- WORK INSTRUCTIONS: Using the records that appear below, write out exactly the lines from the one with "if d.ringType n" through the one with "d.ok q 0 0 0 0", keeping both end lines.

- GIVEN ENTRIES:
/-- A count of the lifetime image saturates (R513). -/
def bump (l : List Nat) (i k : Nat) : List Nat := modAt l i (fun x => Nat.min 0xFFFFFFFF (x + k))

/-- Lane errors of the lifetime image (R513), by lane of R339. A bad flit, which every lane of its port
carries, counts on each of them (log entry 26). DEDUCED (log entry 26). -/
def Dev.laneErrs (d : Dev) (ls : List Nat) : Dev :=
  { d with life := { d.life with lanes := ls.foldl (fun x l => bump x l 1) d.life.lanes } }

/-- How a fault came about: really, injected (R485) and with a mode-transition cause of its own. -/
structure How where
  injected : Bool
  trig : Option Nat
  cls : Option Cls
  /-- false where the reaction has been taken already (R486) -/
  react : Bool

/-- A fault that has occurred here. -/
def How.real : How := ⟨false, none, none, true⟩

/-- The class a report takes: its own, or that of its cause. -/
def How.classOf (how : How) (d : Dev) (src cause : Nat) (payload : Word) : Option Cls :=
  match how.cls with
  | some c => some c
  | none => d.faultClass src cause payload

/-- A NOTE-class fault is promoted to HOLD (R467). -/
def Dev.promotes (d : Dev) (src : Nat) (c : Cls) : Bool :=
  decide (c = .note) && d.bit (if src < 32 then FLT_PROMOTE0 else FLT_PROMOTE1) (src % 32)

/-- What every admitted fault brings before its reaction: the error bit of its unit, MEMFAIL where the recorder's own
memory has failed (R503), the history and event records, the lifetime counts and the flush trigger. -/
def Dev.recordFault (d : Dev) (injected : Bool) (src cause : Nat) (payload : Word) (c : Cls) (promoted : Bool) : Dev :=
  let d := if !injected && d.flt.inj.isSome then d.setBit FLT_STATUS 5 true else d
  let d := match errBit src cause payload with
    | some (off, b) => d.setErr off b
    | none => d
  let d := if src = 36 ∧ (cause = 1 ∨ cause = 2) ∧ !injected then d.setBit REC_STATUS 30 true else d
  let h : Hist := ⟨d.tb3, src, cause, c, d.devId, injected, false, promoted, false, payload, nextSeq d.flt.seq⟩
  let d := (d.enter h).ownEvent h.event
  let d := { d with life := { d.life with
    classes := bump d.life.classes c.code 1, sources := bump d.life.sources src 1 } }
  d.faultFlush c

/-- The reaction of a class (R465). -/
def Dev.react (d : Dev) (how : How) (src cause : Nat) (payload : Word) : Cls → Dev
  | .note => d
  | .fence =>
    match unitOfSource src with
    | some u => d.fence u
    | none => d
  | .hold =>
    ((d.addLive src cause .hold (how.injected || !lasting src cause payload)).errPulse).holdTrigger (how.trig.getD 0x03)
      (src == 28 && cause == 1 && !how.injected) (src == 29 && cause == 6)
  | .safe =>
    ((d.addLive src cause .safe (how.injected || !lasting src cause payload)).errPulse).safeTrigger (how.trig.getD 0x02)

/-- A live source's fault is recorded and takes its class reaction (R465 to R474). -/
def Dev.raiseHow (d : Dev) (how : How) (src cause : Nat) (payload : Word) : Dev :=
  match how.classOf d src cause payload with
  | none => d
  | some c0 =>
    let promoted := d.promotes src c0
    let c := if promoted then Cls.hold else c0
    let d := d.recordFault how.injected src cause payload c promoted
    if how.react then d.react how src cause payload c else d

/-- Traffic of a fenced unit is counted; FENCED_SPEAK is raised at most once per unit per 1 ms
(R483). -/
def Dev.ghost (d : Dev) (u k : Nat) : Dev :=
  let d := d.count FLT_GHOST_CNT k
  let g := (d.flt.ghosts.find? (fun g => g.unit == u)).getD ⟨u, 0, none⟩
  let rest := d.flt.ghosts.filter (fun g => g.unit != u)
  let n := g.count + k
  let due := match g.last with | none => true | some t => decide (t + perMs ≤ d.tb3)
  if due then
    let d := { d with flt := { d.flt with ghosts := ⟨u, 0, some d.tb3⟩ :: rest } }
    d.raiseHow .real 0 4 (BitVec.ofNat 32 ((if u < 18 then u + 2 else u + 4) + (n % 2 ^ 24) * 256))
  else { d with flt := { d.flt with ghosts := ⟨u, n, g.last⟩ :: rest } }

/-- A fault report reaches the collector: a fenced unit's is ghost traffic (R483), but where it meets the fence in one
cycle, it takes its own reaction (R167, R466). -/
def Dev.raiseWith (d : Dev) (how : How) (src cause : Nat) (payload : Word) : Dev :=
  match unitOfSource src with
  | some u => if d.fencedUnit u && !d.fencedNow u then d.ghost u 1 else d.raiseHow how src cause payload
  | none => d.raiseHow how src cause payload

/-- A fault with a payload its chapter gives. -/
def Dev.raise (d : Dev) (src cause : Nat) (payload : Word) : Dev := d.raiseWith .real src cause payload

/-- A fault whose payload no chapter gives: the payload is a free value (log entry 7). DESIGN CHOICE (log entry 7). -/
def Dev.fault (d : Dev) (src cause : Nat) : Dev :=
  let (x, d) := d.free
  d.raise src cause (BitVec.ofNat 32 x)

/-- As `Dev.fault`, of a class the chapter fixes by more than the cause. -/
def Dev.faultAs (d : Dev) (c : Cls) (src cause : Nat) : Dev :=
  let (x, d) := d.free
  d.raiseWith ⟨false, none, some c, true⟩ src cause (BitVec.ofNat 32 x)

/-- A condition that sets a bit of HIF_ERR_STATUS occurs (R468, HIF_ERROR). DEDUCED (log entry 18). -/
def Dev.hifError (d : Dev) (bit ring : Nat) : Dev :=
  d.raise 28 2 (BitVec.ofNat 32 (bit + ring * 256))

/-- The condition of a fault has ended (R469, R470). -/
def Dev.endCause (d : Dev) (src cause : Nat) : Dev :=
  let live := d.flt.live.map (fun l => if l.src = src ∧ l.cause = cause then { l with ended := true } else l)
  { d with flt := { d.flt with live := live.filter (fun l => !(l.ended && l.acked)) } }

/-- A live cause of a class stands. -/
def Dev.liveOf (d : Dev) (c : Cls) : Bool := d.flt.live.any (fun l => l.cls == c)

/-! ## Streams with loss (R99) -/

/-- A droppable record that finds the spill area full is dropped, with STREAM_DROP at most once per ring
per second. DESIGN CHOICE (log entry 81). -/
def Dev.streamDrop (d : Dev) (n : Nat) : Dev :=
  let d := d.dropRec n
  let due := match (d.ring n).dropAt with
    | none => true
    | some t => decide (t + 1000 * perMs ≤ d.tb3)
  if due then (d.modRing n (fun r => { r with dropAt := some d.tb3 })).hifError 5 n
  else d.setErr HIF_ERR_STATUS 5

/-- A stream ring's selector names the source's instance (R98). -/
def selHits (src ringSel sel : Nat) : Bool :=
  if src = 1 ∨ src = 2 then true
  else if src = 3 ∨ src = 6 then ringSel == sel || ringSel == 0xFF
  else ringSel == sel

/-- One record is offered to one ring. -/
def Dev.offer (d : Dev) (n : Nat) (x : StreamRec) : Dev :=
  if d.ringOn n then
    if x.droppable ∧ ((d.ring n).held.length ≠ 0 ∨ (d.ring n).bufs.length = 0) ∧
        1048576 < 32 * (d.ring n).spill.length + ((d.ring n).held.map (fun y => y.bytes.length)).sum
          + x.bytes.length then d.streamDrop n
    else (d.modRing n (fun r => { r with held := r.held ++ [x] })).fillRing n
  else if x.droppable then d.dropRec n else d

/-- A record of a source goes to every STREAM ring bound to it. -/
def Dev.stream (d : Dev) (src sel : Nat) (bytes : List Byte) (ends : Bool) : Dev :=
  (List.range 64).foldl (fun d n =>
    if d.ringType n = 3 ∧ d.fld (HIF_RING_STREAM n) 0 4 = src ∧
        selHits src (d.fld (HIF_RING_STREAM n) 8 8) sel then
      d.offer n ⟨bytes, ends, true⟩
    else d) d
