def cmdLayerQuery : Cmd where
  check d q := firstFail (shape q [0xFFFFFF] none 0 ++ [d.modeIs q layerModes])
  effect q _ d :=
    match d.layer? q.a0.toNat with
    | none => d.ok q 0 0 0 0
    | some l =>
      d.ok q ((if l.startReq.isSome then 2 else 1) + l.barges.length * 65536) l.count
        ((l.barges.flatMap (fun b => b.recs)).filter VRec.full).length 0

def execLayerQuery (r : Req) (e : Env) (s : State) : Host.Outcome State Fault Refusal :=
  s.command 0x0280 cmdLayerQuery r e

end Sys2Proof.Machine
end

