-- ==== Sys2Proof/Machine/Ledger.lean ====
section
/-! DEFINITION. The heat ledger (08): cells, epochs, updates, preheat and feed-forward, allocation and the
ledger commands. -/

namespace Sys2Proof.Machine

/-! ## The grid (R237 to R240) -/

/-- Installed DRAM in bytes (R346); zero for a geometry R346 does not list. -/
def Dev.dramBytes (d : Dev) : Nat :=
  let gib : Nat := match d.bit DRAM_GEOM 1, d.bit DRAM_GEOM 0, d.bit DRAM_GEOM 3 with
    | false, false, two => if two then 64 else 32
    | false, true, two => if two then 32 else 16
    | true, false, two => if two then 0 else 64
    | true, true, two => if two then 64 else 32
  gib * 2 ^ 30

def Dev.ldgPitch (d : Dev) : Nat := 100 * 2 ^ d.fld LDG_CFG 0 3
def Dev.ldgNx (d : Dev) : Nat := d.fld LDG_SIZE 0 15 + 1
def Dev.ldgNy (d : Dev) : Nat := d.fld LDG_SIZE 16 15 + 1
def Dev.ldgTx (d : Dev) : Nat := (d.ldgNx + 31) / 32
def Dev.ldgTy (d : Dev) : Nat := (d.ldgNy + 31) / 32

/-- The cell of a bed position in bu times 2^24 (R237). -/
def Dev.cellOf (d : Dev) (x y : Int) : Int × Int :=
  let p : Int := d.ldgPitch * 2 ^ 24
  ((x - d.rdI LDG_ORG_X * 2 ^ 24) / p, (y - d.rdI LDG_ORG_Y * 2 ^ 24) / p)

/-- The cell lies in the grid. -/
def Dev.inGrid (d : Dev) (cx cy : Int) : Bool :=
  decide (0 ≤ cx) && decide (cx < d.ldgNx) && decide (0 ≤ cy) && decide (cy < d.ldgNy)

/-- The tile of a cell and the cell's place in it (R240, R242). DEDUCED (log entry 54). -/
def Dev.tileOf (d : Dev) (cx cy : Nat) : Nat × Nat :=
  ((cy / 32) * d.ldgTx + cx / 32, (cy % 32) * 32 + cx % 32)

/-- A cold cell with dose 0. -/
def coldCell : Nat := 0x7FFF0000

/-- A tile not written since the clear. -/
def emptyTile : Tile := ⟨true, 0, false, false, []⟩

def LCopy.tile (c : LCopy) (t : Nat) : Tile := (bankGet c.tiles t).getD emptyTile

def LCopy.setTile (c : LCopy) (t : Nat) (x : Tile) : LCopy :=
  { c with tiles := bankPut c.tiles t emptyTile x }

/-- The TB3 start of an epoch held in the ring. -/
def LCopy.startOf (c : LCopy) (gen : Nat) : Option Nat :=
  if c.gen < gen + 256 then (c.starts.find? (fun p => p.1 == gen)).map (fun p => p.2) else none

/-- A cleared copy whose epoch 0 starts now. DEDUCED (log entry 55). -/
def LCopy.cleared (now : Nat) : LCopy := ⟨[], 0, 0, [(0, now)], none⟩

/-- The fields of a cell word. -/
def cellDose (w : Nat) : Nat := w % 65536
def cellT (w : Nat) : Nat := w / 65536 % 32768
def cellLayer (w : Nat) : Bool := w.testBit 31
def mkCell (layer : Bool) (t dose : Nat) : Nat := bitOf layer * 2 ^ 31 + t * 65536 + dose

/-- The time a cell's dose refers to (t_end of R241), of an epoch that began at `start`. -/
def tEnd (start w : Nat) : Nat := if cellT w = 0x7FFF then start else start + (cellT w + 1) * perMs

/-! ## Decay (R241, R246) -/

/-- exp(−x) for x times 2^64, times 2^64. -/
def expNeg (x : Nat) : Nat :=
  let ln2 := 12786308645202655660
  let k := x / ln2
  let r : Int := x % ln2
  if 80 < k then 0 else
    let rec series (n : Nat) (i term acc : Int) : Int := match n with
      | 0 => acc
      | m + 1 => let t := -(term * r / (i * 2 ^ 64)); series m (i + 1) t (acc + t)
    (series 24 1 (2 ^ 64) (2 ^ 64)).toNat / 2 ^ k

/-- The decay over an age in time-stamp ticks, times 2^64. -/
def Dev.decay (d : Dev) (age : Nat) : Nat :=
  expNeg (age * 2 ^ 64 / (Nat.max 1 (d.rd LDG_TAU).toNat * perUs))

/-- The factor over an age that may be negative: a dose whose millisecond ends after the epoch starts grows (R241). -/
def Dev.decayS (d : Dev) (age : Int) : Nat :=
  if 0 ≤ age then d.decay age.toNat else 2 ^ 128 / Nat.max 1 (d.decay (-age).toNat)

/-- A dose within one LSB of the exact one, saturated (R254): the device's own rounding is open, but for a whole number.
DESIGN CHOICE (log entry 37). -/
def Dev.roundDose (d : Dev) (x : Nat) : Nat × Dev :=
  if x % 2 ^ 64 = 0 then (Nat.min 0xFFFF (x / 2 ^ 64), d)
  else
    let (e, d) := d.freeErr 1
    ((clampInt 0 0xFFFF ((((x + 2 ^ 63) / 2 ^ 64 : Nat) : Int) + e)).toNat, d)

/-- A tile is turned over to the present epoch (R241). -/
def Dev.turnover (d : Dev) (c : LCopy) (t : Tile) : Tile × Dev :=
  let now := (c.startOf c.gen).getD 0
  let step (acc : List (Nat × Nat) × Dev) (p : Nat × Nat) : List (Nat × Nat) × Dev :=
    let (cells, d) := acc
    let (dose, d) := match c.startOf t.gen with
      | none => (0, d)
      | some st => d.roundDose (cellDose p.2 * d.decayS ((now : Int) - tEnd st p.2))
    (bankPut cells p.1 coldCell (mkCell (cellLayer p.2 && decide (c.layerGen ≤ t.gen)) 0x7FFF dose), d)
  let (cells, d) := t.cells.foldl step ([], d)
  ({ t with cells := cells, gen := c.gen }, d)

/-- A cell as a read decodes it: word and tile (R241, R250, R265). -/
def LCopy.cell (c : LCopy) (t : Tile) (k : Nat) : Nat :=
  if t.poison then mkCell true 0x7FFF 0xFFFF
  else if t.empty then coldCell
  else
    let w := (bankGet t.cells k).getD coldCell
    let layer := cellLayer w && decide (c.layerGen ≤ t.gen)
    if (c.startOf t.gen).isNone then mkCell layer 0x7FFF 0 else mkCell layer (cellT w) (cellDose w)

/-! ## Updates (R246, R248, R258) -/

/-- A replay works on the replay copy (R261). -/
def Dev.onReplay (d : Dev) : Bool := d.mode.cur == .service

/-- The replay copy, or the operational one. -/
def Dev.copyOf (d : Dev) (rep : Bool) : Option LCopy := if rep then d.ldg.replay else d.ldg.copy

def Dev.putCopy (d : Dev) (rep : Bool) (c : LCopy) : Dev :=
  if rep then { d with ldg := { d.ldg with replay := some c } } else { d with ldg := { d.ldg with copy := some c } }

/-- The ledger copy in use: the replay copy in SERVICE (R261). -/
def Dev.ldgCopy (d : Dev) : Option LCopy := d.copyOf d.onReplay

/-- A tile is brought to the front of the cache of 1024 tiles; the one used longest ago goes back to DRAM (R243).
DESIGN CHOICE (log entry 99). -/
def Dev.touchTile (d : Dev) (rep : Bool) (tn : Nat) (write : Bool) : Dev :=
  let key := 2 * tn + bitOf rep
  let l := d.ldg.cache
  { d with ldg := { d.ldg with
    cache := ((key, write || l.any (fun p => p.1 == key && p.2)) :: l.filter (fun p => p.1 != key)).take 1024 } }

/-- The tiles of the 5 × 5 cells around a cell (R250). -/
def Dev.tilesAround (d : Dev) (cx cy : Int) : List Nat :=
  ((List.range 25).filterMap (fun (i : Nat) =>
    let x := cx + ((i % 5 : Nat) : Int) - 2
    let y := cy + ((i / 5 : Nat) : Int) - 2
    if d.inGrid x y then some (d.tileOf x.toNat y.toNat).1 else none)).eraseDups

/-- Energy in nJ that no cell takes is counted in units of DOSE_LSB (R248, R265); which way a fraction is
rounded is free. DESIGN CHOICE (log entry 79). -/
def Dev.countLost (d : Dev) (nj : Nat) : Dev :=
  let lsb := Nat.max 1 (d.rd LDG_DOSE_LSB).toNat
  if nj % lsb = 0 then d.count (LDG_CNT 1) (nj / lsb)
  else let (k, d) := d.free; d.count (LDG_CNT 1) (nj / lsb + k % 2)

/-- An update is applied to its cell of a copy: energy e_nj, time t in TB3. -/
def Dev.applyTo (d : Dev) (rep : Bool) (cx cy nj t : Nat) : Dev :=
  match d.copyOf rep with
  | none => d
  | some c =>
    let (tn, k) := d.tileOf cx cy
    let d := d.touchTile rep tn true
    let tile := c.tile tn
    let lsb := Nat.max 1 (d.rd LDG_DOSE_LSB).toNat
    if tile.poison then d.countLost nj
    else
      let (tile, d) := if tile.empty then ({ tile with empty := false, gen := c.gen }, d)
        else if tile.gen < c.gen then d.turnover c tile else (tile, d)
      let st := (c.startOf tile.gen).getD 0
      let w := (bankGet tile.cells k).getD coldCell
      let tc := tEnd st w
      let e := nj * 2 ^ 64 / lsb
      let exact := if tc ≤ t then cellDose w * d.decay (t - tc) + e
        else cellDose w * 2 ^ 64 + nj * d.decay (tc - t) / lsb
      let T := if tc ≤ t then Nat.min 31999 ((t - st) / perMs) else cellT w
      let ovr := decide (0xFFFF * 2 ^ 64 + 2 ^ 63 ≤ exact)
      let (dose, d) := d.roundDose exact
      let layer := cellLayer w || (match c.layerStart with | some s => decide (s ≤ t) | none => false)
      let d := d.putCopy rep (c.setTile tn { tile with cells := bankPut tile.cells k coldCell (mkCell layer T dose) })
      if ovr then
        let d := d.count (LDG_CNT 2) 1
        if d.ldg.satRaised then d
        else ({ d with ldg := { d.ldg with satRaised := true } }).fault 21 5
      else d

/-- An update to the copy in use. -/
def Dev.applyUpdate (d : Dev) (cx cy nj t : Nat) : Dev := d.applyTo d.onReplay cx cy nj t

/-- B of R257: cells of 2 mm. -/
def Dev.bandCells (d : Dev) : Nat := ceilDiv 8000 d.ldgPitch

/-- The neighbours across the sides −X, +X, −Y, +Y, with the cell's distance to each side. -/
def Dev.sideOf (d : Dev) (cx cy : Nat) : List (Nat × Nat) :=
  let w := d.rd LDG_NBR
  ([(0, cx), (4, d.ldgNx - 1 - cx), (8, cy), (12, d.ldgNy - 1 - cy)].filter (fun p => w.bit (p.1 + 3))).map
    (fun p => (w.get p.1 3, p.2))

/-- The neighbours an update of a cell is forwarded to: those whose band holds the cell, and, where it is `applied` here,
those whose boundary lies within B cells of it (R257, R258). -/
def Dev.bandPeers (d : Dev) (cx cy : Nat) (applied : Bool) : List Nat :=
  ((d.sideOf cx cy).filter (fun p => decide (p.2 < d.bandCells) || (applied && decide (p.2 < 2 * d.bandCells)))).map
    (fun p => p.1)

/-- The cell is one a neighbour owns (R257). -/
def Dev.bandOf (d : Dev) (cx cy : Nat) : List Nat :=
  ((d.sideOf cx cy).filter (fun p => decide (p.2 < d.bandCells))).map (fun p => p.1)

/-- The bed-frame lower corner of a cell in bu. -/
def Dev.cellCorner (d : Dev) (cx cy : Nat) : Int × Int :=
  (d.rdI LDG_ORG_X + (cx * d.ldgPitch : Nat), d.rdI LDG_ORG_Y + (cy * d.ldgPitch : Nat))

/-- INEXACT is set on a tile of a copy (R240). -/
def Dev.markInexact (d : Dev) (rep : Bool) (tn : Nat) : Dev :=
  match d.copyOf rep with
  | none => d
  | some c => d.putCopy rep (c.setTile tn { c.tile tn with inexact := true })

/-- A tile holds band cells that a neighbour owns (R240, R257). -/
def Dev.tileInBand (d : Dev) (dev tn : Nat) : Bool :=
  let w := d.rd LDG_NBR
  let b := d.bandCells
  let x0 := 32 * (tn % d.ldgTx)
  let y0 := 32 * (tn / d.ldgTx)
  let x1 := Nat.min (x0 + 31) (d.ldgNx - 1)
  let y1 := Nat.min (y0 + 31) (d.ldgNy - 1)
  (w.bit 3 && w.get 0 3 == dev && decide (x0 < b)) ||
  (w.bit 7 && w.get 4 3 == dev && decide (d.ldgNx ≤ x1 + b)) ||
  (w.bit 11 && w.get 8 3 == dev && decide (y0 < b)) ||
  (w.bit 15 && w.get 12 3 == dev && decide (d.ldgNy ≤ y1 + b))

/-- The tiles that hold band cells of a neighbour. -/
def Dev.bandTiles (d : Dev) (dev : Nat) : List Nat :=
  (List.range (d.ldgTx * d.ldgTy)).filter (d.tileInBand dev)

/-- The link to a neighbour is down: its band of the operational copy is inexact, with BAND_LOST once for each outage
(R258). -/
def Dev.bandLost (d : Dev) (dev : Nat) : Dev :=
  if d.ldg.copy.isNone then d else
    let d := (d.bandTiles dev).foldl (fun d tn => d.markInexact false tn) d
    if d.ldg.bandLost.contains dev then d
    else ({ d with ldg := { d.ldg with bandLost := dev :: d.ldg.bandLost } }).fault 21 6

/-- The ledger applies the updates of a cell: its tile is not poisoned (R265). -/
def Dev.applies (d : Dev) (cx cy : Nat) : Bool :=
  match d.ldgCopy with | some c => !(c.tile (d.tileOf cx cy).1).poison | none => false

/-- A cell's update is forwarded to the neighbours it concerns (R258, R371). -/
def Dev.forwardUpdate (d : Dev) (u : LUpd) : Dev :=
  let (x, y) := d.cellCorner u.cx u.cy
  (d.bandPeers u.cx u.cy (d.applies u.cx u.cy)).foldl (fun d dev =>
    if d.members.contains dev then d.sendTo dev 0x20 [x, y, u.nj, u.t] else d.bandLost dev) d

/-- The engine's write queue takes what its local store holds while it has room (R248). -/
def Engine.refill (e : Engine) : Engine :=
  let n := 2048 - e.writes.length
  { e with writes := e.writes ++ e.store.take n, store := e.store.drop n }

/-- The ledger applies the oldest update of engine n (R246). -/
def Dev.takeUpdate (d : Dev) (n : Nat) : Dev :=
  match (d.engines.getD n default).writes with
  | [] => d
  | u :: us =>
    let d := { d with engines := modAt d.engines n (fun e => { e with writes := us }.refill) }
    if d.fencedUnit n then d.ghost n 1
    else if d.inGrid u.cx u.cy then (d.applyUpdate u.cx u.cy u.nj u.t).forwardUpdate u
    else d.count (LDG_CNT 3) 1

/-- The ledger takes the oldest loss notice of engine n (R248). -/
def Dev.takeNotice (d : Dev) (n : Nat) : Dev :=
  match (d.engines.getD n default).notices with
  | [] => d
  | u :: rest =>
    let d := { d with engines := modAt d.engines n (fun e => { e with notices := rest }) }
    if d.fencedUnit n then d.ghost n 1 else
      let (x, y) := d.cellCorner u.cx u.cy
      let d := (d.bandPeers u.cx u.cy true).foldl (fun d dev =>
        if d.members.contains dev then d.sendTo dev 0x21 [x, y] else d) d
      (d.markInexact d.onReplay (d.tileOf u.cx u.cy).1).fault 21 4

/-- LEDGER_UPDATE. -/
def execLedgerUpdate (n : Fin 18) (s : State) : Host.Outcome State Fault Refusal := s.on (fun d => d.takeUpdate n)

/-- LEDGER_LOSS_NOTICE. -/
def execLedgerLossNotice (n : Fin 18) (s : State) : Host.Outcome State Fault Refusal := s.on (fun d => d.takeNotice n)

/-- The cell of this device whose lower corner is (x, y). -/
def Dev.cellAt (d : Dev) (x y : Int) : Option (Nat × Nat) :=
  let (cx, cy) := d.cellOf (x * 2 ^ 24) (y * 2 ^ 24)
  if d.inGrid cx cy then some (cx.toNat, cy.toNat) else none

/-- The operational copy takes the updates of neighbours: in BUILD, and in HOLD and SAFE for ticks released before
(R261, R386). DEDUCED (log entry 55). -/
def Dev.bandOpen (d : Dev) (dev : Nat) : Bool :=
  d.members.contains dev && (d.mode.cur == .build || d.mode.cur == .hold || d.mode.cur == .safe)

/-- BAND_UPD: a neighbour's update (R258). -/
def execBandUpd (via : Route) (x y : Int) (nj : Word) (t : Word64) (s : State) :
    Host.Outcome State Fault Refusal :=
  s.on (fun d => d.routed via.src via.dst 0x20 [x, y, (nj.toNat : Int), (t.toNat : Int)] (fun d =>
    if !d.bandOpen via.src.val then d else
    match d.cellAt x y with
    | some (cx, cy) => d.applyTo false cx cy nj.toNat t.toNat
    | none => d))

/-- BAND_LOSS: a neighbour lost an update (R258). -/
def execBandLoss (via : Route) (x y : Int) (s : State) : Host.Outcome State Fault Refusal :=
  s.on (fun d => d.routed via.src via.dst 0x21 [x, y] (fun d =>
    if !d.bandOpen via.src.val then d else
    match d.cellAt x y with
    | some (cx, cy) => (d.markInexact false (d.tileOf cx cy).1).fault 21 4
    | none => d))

- REPLY:
    if d.ringType n = 3 ∧ d.fld (HIF_RING_STREAM n) 0 4 = src ∧
        selHits src (d.fld (HIF_RING_STREAM n) 8 8) sel then
      d.offer n ⟨bytes, ends, true⟩
    else d) d
def cmdLayerQuery : Cmd where
  check d q := firstFail (shape q [0xFFFFFF] none 0 ++ [d.modeIs q layerModes])
  effect q _ d :=
    match d.layer? q.a0.toNat with
    | none => d.ok q 0 0 0 0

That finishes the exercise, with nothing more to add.